To apply for this Staff AI Product Designer position:

  • Submit your application through the provided link on Greenhouse.

  • Curate Your Portfolio: Select 2-3 key projects that best showcase your experience in designing AI system behaviors, complex workflows, "zero-to-one" product development, and navigating ambiguity. Ensure these examples highlight your systems-thinking approach and ability to define AI quality.

  • Optimize Your Resume: Tailor your resume to emphasize your experience with AI, LLMs, systems design, product strategy, and influencing cross-functional teams. Use keywords from the job description, such as "AI agent," "system logic," "orchestration," and "zero-to-one."

  • Prepare Your Presentation: Practice walking through your portfolio projects, focusing on your design process, strategic decisions, and the quantifiable impact of your work, particularly regarding AI system behavior and user value.

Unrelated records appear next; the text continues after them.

-- ==== Sys2Proof/Laws/State.lean ====
section
/-! SUPPORT. One lemma per field per update of the state, each true by rfl, so that no later proof unfolds a record update. -/

namespace Sys2Proof.Machine

@[simp] theorem respond_block (ok : Bool) (d : RegWord) (s : State) : (respond ok d s).block = s.block := rfl
@[simp] theorem respond_turns (ok : Bool) (d : RegWord) (s : State) : (respond ok d s).turns = s.turns := rfl
@[simp] theorem respond_responses (ok : Bool) (d : RegWord) (s : State) :
    (respond ok d s).responses = s.responses ++ [responseWord ok d] := rfl
@[simp] theorem raiseCmdError_block (c : ErrCause) (w : CmdWord) (s : State) :
    (raiseCmdError c w s).block = recordError c w s.block := rfl
@[simp] theorem raiseCmdError_turns (c : ErrCause) (w : CmdWord) (s : State) : (raiseCmdError c w s).turns = s.turns := rfl
@[simp] theorem raiseCmdError_responses (c : ErrCause) (w : CmdWord) (s : State) :
    (raiseCmdError c w s).responses = s.responses ++ [responseWord false ((causeCode c).setWidth 32)] := rfl
@[simp] theorem resetState_block (s : State) : (resetState s).block = Block.reset := rfl
@[simp] theorem resetState_turns (s : State) : (resetState s).turns = s.turns := rfl
@[simp] theorem resetState_responses (s : State) : (resetState s).responses = s.responses := rfl

@[simp] theorem recordError_rateHist (c : ErrCause) (w : CmdWord) (b : Block) : (recordError c w b).rateHist = b.rateHist := rfl
@[simp] theorem recordError_ifHist (c : ErrCause) (w : CmdWord) (b : Block) : (recordError c w b).ifHist = b.ifHist := rfl
@[simp] theorem recordError_cooldown (c : ErrCause) (w : CmdWord) (b : Block) : (recordError c w b).cooldown = b.cooldown := rfl
@[simp] theorem recordError_updateRate (c : ErrCause) (w : CmdWord) (b : Block) : (recordError c w b).updateRate = b.updateRate := rfl
@[simp] theorem recordError_fine (c : ErrCause) (w : CmdWord) (b : Block) : (recordError c w b).fine = b.fine := rfl
@[simp] theorem recordError_coarse (c : ErrCause) (w : CmdWord) (b : Block) : (recordError c w b).coarse = b.coarse := rfl
@[simp] theorem recordError_activeCh (c : ErrCause) (w : CmdWord) (b : Block) : (recordError c w b).activeCh = b.activeCh := rfl
@[simp] theorem recordError_txCode (c : ErrCause) (w : CmdWord) (b : Block) : (recordError c w b).txCode = b.txCode := rfl
@[simp] theorem recordError_rxCode (c : ErrCause) (w : CmdWord) (b : Block) : (recordError c w b).rxCode = b.rxCode := rfl
@[simp] theorem recordError_pendValid (c : ErrCause) (w : CmdWord) (b : Block) : (recordError c w b).pendValid = b.pendValid := rfl
@[simp] theorem recordError_pendReport (c : ErrCause) (w : CmdWord) (b : Block) : (recordError c w b).pendReport = b.pendReport := rfl
@[simp] theorem recordError_err (c : ErrCause) (w : CmdWord) (b : Block) : (recordError c w b).err = true := rfl
@[simp] theorem recordError_errCause (c : ErrCause) (w : CmdWord) (b : Block) : (recordError c w b).errCause = c := rfl
@[simp] theorem recordError_errInfo (c : ErrCause) (w : CmdWord) (b : Block) : (recordError c w b).errInfo = w.extractLsb' 32 32 := rfl
@[simp] theorem recordError_lastEv (c : ErrCause) (w : CmdWord) (b : Block) : (recordError c w b).lastEv = b.lastEv := rfl
@[simp] theorem recordError_cntFrames (c : ErrCause) (w : CmdWord) (b : Block) : (recordError c w b).cntFrames = b.cntFrames := rfl
@[simp] theorem recordError_cntDrop (c : ErrCause) (w : CmdWord) (b : Block) : (recordError c w b).cntDrop = b.cntDrop := rfl
@[simp] theorem recordError_cntOvf (c : ErrCause) (w : CmdWord) (b : Block) : (recordError c w b).cntOvf = b.cntOvf := rfl
@[simp] theorem recordError_cntCut (c : ErrCause) (w : CmdWord) (b : Block) : (recordError c w b).cntCut = b.cntCut := rfl
@[simp] theorem recordError_cntCrc (c : ErrCause) (w : CmdWord) (b : Block) : (recordError c w b).cntCrc = b.cntCrc := rfl
@[simp] theorem recordError_cntZlen (c : ErrCause) (w : CmdWord) (b : Block) : (recordError c w b).cntZlen = b.cntZlen := rfl
@[simp] theorem recordError_cntIfsup (c : ErrCause) (w : CmdWord) (b : Block) : (recordError c w b).cntIfsup = b.cntIfsup := rfl

@[simp] theorem clearError_rateHist (b : Block) : (clearError b).rateHist = b.rateHist := rfl
@[simp] theorem clearError_ifHist (b : Block) : (clearError b).ifHist = b.ifHist := rfl
@[simp] theorem clearError_cooldown (b : Block) : (clearError b).cooldown = b.cooldown := rfl
@[simp] theorem clearError_updateRate (b : Block) : (clearError b).updateRate = b.updateRate := rfl
@[simp] theorem clearError_fine (b : Block) : (clearError b).fine = b.fine := rfl
@[simp] theorem clearError_coarse (b : Block) : (clearError b).coarse = b.coarse := rfl
@[simp] theorem clearError_activeCh (b : Block) : (clearError b).activeCh = b.activeCh := rfl
@[simp] theorem clearError_txCode (b : Block) : (clearError b).txCode = b.txCode := rfl
@[simp] theorem clearError_rxCode (b : Block) : (clearError b).rxCode = b.rxCode := rfl
@[simp] theorem clearError_pendValid (b : Block) : (clearError b).pendValid = b.pendValid := rfl
@[simp] theorem clearError_pendReport (b : Block) : (clearError b).pendReport = b.pendReport := rfl
@[simp] theorem clearError_err (b : Block) : (clearError b).err = false := rfl
@[simp] theorem clearError_errCause (b : Block) : (clearError b).errCause = .none := rfl
@[simp] theorem clearError_errInfo (b : Block) : (clearError b).errInfo = 0 := rfl
@[simp] theorem clearError_lastEv (b : Block) : (clearError b).lastEv = b.lastEv := rfl
@[simp] theorem clearError_cntFrames (b : Block) : (clearError b).cntFrames = b.cntFrames := rfl
@[simp] theorem clearError_cntDrop (b : Block) : (clearError b).cntDrop = b.cntDrop := rfl
@[simp] theorem clearError_cntOvf (b : Block) : (clearError b).cntOvf = b.cntOvf := rfl
@[simp] theorem clearError_cntCut (b : Block) : (clearError b).cntCut = b.cntCut := rfl
@[simp] theorem clearError_cntCrc (b : Block) : (clearError b).cntCrc = b.cntCrc := rfl
@[simp] theorem clearError_cntZlen (b : Block) : (clearError b).cntZlen = b.cntZlen := rfl
@[simp] theorem clearError_cntIfsup (b : Block) : (clearError b).cntIfsup = b.cntIfsup := rfl

@[simp] theorem acceptReport_rateHist (rep : FrameReport) (b : Block) : (acceptReport rep b).rateHist = b.rateHist := rfl
@[simp] theorem acceptReport_ifHist (rep : FrameReport) (b : Block) : (acceptReport rep b).ifHist = b.ifHist := rfl
@[simp] theorem acceptReport_cooldown (rep : FrameReport) (b : Block) : (acceptReport rep b).cooldown = b.cooldown := rfl
@[simp] theorem acceptReport_updateRate (rep : FrameReport) (b : Block) : (acceptReport rep b).updateRate = b.updateRate := rfl
@[simp] theorem acceptReport_fine (rep : FrameReport) (b : Block) : (acceptReport rep b).fine = b.fine := rfl
@[simp] theorem acceptReport_coarse (rep : FrameReport) (b : Block) : (acceptReport rep b).coarse = b.coarse := rfl
@[simp] theorem acceptReport_activeCh (rep : FrameReport) (b : Block) : (acceptReport rep b).activeCh = b.activeCh := rfl
@[simp] theorem acceptReport_txCode (rep : FrameReport) (b : Block) : (acceptReport rep b).txCode = b.txCode := rfl
@[simp] theorem acceptReport_rxCode (rep : FrameReport) (b : Block) : (acceptReport rep b).rxCode = b.rxCode := rfl
@[simp] theorem acceptReport_pendValid (rep : FrameReport) (b : Block) : (acceptReport rep b).pendValid = true := rfl
@[simp] theorem acceptReport_pendReport (rep : FrameReport) (b : Block) : (acceptReport rep b).pendReport = rep := rfl
@[simp] theorem acceptReport_err (rep : FrameReport) (b : Block) : (acceptReport rep b).err = b.err := rfl
@[simp] theorem acceptReport_errCause (rep : FrameReport) (b : Block) : (acceptReport rep b).errCause = b.errCause := rfl
@[simp] theorem acceptReport_errInfo (rep : FrameReport) (b : Block) : (acceptReport rep b).errInfo = b.errInfo := rfl
@[simp] theorem acceptReport_lastEv (rep : FrameReport) (b : Block) : (acceptReport rep b).lastEv = b.lastEv := rfl
@[simp] theorem acceptReport_cntFrames (rep : FrameReport) (b : Block) : (acceptReport rep b).cntFrames = b.cntFrames := rfl
@[simp] theorem acceptReport_cntDrop (rep : FrameReport) (b : Block) : (acceptReport rep b).cntDrop = countIf b.pendValid b.cntDrop := rfl
@[simp] theorem acceptReport_cntOvf (rep : FrameReport) (b : Block) : (acceptReport rep b).cntOvf = b.cntOvf := rfl
@[simp] theorem acceptReport_cntCut (rep : FrameReport) (b : Block) : (acceptReport rep b).cntCut = b.cntCut := rfl
@[simp] theorem acceptReport_cntCrc (rep : FrameReport) (b : Block) : (acceptReport rep b).cntCrc = b.cntCrc := rfl
@[simp] theorem acceptReport_cntZlen (rep : FrameReport) (b : Block) : (acceptReport rep b).cntZlen = b.cntZlen := rfl
@[simp] theorem acceptReport_cntIfsup (rep : FrameReport) (b : Block) : (acceptReport rep b).cntIfsup = b.cntIfsup := rfl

Be ready to articulate how you define and measure AI quality.

  • Research Intercom: Thoroughly understand Intercom's products (especially Fin and the Customer Service Suite), their mission, core values, and their position in the AI customer service market. Prepare to discuss why you are specifically drawn to this role and company.

⚠️ Important Notice: This enhanced job description includes AI-generated insights and operations industry-standard assumptions. All details should be verified directly with the hiring organization before making application decisions.

Application Requirements

Requires strong product judgment and experience building zero-to-one products in ambiguous environments. Must have a deep understanding of LLMs and a systems-thinking approach to designing AI behaviors over interface polishing.